REQUIREMENT: The listing below holds a line with "def axnGood : Nat" and a later line with "word 0x40. -/". Write out those two lines and every line between them, exactly, and nothing else.

THE INPUT:
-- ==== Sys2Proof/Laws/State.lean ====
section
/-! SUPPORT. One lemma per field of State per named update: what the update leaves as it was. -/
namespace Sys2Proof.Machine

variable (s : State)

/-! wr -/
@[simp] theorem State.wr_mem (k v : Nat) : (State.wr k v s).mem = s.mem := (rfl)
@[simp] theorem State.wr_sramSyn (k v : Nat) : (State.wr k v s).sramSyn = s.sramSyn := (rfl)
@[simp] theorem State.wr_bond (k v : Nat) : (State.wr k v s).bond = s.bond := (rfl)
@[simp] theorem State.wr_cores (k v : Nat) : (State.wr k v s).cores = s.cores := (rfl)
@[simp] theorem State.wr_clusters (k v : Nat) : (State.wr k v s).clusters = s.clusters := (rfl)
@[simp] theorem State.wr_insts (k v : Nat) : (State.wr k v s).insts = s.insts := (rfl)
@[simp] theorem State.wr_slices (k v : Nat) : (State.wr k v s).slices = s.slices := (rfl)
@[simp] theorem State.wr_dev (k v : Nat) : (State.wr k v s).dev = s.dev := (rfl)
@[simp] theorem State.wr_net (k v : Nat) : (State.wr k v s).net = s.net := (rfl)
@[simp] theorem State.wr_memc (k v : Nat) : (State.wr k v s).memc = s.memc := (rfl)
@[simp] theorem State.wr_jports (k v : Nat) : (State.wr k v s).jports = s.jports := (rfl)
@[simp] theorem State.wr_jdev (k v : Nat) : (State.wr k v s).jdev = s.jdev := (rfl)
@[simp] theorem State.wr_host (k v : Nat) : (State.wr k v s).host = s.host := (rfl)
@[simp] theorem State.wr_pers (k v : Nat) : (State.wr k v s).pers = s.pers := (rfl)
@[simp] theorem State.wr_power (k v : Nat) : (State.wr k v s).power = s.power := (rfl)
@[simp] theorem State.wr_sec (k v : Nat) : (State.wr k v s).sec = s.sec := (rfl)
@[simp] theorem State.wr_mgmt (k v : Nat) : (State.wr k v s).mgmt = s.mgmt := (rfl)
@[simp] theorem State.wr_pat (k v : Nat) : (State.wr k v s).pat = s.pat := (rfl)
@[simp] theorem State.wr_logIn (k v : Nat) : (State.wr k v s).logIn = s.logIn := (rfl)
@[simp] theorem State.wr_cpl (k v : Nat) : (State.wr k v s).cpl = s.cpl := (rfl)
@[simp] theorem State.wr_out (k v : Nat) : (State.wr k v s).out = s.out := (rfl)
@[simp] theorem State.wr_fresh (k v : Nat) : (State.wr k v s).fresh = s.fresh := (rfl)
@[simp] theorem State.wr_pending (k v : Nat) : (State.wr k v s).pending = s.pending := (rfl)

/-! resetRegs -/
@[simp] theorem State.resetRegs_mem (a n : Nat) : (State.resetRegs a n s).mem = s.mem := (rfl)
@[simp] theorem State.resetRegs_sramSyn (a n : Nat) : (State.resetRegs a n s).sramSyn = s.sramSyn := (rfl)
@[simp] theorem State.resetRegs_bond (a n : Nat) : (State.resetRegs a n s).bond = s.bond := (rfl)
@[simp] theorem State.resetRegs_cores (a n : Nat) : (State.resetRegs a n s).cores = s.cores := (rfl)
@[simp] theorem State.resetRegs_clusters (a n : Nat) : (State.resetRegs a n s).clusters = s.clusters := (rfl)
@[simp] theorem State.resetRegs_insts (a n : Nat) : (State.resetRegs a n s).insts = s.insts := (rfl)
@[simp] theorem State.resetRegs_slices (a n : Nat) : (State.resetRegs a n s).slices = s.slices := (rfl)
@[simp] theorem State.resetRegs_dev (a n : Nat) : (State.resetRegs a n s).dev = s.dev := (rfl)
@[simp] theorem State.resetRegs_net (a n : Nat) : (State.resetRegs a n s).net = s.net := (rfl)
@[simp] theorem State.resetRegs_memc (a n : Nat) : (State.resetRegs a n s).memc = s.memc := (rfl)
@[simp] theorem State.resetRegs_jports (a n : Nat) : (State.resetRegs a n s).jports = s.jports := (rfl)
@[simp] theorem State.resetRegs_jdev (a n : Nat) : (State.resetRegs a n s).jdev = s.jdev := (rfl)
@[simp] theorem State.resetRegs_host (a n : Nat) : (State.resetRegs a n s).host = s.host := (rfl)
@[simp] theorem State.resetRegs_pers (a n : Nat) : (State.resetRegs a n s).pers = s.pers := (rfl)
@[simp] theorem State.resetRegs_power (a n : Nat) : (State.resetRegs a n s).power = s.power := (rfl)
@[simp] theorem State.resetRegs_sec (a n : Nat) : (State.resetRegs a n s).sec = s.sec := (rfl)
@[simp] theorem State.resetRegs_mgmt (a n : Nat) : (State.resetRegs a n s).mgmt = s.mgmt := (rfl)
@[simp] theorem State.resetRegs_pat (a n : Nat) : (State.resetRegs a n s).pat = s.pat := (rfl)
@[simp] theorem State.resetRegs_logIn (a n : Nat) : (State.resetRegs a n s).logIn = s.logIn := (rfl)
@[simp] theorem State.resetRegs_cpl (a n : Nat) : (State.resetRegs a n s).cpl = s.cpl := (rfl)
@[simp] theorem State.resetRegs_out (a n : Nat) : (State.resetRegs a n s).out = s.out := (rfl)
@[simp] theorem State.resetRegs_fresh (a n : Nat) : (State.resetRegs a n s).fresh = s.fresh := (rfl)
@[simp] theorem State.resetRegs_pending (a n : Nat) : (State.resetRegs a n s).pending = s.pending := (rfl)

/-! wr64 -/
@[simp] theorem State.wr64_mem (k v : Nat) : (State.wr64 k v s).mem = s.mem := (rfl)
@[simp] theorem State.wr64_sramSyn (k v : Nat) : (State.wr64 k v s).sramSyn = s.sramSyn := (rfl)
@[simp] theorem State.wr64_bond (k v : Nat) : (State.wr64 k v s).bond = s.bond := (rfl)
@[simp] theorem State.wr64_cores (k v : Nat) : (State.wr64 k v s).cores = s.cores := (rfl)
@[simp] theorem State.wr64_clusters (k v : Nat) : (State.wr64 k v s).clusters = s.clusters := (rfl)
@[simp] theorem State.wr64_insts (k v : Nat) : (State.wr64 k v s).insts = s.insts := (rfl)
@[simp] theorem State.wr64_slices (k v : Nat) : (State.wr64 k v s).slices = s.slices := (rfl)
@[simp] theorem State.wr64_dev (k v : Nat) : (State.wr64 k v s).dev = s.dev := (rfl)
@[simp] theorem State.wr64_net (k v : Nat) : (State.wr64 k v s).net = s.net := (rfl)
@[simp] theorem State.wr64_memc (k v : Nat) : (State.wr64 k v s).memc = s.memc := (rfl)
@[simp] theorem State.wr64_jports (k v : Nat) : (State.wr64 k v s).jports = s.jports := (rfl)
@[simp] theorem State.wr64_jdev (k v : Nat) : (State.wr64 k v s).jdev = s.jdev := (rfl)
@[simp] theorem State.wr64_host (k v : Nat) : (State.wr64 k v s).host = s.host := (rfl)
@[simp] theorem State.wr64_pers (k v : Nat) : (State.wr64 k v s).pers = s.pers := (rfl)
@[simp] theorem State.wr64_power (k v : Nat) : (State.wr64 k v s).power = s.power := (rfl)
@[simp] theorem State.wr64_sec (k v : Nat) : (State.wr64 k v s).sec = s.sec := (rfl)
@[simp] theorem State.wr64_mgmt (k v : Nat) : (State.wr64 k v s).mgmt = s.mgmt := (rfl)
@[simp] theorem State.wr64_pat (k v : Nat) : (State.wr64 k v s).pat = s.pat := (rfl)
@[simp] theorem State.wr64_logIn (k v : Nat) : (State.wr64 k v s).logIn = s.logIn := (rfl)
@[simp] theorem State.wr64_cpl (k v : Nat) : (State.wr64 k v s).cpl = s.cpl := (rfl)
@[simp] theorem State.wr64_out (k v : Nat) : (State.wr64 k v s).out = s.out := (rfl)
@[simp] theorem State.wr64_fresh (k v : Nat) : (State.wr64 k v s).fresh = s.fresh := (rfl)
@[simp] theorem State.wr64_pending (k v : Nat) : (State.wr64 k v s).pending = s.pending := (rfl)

* * *

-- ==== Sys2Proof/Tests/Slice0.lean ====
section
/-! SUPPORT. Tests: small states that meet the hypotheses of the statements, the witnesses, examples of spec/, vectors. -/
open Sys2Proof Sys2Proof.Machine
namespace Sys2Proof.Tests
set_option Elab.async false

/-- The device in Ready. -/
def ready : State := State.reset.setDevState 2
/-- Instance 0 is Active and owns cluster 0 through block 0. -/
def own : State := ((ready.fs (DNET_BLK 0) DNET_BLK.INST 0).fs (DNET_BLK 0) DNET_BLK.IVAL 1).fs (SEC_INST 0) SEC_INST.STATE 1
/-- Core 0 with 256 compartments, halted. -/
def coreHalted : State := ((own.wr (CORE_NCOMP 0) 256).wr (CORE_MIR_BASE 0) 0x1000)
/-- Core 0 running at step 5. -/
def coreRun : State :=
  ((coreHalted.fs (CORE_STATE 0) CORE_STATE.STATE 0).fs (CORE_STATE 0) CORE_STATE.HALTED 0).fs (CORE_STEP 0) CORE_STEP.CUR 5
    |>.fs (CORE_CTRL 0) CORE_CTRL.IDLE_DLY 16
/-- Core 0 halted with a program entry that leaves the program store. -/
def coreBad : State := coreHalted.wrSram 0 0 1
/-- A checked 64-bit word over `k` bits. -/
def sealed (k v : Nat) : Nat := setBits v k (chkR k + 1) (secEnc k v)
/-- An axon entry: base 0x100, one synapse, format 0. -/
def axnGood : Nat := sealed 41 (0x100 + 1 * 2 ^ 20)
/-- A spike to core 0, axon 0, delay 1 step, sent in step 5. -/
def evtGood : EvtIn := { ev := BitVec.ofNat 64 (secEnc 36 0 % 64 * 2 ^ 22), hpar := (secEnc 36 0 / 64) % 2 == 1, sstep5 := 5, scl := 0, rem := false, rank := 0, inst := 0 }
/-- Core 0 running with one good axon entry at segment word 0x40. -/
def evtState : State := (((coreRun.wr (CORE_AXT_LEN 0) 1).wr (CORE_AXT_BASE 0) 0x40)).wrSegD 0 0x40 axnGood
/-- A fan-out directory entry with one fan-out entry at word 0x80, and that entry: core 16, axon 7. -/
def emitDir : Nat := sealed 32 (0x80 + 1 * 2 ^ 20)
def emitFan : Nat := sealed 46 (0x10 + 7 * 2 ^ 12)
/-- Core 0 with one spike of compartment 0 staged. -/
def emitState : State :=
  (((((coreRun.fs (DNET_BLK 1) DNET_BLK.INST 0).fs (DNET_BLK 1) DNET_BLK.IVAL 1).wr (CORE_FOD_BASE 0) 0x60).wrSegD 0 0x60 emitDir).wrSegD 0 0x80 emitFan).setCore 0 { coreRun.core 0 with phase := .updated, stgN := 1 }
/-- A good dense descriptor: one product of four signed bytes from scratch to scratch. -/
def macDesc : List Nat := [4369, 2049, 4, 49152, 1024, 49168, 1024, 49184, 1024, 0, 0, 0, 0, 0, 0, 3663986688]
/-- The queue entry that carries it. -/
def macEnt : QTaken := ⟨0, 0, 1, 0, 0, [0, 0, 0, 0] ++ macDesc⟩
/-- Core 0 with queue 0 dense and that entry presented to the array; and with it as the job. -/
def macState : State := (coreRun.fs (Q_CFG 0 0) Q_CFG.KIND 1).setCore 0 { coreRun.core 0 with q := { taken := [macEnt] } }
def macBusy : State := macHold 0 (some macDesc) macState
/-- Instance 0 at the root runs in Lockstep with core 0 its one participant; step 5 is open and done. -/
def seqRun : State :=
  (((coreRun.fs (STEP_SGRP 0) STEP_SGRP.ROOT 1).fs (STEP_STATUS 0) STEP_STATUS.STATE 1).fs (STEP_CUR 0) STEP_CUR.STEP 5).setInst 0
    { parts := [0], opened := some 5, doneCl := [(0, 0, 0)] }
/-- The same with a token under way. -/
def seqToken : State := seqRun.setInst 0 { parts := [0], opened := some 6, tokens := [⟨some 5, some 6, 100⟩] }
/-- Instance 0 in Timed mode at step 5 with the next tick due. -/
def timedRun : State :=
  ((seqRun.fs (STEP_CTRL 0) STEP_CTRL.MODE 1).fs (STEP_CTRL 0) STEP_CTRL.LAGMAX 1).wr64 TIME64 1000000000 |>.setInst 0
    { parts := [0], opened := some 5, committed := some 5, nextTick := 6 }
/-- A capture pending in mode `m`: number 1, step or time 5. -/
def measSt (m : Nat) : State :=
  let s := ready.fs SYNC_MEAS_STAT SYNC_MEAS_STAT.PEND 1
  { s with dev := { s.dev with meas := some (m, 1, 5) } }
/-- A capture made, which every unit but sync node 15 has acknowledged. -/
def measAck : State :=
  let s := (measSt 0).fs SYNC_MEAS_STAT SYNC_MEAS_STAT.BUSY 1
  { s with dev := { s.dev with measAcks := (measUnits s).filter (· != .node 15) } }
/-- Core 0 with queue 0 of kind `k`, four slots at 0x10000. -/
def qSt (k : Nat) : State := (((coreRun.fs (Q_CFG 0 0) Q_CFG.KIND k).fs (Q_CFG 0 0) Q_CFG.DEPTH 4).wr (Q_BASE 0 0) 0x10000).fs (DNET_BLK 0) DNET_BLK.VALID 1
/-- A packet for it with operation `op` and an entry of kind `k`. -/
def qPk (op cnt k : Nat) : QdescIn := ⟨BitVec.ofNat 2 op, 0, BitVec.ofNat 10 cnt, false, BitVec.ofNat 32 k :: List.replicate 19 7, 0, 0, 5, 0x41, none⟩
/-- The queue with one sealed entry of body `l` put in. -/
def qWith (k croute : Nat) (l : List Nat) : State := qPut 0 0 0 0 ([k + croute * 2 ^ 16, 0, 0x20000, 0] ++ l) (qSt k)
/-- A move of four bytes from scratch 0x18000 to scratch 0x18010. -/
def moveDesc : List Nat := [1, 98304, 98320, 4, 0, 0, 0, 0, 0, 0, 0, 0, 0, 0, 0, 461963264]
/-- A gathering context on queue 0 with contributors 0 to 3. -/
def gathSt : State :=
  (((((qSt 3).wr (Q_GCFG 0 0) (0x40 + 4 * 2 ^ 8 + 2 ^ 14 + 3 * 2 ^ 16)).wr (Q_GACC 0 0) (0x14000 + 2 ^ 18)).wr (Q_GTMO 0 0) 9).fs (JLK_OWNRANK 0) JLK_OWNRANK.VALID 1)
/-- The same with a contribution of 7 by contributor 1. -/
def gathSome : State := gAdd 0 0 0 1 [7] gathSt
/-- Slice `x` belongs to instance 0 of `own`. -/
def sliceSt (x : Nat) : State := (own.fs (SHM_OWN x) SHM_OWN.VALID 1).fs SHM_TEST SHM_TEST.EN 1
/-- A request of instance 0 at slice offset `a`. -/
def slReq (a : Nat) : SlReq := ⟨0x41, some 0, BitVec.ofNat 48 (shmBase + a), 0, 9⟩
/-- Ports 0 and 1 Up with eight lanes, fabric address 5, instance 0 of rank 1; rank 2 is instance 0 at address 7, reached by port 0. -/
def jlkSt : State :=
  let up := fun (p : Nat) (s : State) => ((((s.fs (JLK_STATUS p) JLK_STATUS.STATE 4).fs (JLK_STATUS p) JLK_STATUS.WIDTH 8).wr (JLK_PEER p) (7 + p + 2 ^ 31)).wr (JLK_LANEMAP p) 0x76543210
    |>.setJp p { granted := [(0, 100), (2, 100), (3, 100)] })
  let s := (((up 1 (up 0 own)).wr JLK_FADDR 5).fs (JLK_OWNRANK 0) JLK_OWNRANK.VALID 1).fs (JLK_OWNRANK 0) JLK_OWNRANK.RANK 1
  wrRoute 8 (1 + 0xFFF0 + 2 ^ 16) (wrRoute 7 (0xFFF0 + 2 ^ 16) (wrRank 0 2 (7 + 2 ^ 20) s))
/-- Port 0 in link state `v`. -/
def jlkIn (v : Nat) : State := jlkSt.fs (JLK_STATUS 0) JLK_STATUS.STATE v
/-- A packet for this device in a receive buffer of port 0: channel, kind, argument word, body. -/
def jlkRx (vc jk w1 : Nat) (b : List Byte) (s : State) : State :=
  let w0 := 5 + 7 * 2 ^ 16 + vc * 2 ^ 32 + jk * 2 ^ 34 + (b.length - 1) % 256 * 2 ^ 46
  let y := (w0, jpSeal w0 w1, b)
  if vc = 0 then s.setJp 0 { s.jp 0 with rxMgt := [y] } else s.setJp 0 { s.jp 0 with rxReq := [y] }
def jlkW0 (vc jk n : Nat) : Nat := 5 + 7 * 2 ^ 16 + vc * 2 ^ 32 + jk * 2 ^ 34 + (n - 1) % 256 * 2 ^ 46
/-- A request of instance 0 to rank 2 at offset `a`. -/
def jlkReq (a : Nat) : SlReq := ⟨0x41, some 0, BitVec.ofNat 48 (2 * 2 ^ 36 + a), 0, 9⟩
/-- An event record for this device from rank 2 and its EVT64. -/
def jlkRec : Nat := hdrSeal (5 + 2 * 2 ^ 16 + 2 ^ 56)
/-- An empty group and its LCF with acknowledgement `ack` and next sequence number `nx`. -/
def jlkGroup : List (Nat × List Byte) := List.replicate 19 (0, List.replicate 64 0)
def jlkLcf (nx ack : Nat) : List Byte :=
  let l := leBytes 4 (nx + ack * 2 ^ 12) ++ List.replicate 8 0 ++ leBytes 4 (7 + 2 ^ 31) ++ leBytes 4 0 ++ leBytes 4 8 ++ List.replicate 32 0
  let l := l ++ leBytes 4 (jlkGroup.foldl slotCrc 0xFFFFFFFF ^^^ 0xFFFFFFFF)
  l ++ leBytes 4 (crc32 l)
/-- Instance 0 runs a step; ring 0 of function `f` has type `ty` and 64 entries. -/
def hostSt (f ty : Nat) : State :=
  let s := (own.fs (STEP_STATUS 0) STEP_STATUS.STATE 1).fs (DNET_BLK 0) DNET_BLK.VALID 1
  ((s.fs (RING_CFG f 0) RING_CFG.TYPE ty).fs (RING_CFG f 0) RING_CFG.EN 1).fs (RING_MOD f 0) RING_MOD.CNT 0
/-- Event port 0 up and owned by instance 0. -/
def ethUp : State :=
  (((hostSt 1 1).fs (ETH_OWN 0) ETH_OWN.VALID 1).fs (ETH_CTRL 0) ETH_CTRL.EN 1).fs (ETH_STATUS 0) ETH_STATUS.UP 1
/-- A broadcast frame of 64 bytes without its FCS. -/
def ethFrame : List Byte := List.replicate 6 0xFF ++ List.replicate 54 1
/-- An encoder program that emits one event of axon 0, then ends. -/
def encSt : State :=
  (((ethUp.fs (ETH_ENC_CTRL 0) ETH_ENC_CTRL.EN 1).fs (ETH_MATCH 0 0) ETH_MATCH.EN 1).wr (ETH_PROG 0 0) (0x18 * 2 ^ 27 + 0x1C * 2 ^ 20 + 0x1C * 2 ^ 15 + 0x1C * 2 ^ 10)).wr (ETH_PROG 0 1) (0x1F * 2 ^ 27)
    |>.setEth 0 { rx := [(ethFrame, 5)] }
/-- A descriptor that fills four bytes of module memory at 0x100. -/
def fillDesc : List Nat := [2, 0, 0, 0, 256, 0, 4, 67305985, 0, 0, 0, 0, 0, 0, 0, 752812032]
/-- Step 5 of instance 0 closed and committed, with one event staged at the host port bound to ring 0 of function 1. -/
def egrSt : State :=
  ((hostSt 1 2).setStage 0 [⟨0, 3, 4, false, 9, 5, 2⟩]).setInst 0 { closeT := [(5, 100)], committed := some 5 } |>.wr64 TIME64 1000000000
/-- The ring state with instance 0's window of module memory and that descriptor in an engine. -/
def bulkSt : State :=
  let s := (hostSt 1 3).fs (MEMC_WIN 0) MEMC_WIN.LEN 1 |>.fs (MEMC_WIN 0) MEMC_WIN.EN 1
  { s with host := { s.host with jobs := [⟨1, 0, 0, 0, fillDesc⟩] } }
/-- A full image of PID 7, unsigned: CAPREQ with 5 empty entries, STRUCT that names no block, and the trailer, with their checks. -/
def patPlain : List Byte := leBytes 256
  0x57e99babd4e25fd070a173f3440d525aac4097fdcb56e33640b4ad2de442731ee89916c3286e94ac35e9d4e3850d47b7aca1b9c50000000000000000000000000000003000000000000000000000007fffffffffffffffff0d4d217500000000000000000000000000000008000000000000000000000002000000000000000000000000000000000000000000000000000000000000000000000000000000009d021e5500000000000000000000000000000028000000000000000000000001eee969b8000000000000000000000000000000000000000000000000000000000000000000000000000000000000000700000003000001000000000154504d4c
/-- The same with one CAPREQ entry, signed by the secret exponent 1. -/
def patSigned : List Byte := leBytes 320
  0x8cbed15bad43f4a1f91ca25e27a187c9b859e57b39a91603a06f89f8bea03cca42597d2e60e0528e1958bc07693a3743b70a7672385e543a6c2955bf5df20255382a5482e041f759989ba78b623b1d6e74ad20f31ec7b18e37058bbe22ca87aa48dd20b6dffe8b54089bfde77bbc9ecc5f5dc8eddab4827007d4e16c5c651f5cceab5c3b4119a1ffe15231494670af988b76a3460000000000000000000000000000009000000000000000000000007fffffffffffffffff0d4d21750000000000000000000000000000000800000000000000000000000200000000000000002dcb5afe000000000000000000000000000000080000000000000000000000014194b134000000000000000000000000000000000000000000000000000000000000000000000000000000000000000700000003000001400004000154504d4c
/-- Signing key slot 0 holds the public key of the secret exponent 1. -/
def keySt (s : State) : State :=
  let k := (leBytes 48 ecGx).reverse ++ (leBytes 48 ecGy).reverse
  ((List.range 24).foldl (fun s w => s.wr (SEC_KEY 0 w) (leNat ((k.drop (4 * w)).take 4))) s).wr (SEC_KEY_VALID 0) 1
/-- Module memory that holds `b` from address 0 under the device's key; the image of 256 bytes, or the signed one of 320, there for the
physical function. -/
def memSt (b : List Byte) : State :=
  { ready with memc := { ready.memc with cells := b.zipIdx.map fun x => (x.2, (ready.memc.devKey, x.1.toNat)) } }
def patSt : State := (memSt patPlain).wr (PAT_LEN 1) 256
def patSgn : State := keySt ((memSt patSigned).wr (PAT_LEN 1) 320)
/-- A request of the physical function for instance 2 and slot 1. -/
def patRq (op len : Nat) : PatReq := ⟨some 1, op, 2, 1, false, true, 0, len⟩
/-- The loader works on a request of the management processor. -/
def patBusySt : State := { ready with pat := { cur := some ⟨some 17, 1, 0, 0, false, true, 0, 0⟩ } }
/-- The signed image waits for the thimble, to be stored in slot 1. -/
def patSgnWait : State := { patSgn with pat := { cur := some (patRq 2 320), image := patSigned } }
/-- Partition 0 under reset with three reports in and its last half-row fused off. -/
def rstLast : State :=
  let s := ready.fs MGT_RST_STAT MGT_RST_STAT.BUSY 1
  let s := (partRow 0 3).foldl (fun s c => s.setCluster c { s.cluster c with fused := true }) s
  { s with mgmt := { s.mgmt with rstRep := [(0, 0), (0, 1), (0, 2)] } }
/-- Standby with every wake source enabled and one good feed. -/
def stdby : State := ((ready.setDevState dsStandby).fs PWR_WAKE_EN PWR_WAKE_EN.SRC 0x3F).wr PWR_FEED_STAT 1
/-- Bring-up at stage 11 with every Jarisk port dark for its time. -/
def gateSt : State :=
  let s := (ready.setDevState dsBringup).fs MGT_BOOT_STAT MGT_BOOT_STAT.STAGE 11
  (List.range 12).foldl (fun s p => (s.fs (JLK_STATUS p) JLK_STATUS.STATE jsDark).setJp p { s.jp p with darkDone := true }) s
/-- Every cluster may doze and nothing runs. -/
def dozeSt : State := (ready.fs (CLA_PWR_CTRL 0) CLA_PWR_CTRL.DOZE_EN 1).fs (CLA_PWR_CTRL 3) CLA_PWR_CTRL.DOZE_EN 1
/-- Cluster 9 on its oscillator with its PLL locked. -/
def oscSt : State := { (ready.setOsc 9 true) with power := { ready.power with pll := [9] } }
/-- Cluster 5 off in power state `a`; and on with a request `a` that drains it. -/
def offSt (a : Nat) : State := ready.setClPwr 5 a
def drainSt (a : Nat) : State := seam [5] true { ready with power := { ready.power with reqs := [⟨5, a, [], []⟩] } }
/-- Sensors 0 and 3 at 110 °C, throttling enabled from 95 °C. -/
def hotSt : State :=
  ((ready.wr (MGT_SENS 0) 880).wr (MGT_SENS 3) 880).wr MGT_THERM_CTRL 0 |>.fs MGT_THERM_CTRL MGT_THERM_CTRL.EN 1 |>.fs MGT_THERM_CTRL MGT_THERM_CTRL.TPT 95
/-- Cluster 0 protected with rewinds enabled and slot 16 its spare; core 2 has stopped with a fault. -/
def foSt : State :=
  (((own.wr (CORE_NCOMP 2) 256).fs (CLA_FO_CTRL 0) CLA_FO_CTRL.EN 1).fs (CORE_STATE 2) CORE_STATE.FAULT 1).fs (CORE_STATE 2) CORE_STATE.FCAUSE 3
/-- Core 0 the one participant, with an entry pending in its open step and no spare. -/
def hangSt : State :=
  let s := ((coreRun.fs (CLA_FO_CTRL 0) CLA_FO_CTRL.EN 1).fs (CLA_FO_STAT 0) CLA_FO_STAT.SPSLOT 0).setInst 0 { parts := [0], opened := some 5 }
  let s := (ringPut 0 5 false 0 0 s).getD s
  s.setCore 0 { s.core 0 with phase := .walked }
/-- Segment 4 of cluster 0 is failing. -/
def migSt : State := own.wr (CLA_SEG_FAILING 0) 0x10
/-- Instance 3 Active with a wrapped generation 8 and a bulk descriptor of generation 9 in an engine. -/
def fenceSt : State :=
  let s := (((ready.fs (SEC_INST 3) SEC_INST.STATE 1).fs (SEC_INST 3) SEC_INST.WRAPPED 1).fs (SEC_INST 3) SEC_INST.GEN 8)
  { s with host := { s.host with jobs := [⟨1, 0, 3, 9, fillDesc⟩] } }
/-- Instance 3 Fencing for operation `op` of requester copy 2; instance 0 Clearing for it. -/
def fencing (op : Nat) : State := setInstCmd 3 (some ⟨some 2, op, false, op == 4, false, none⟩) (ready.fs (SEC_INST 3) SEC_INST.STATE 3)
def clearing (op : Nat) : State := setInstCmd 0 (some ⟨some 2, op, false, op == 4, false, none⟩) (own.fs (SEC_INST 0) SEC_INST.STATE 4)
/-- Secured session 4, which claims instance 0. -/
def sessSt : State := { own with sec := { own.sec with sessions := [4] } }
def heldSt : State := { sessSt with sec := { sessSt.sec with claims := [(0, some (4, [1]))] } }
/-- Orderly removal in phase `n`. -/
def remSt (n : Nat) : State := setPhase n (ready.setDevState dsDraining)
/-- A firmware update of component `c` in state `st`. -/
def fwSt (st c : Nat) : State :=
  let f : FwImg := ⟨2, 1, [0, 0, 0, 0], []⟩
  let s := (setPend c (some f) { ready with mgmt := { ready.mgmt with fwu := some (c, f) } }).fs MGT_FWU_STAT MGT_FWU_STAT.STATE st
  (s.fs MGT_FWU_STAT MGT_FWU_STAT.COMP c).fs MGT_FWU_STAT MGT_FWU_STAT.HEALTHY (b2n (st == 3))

EXERCISE SOLUTION:
def axnGood : Nat := sealed 41 (0x100 + 1 * 2 ^ 20)
/-- A spike to core 0, axon 0, delay 1 step, sent in step 5. -/
def evtGood : EvtIn := { ev := BitVec.ofNat 64 (secEnc 36 0 % 64 * 2 ^ 22), hpar := (secEnc 36 0 / 64) % 2 == 1, sstep5 := 5, scl := 0, rem := false, rank := 0, inst := 0 }
/-- Core 0 running with one good axon entry at segment word 0x40. -/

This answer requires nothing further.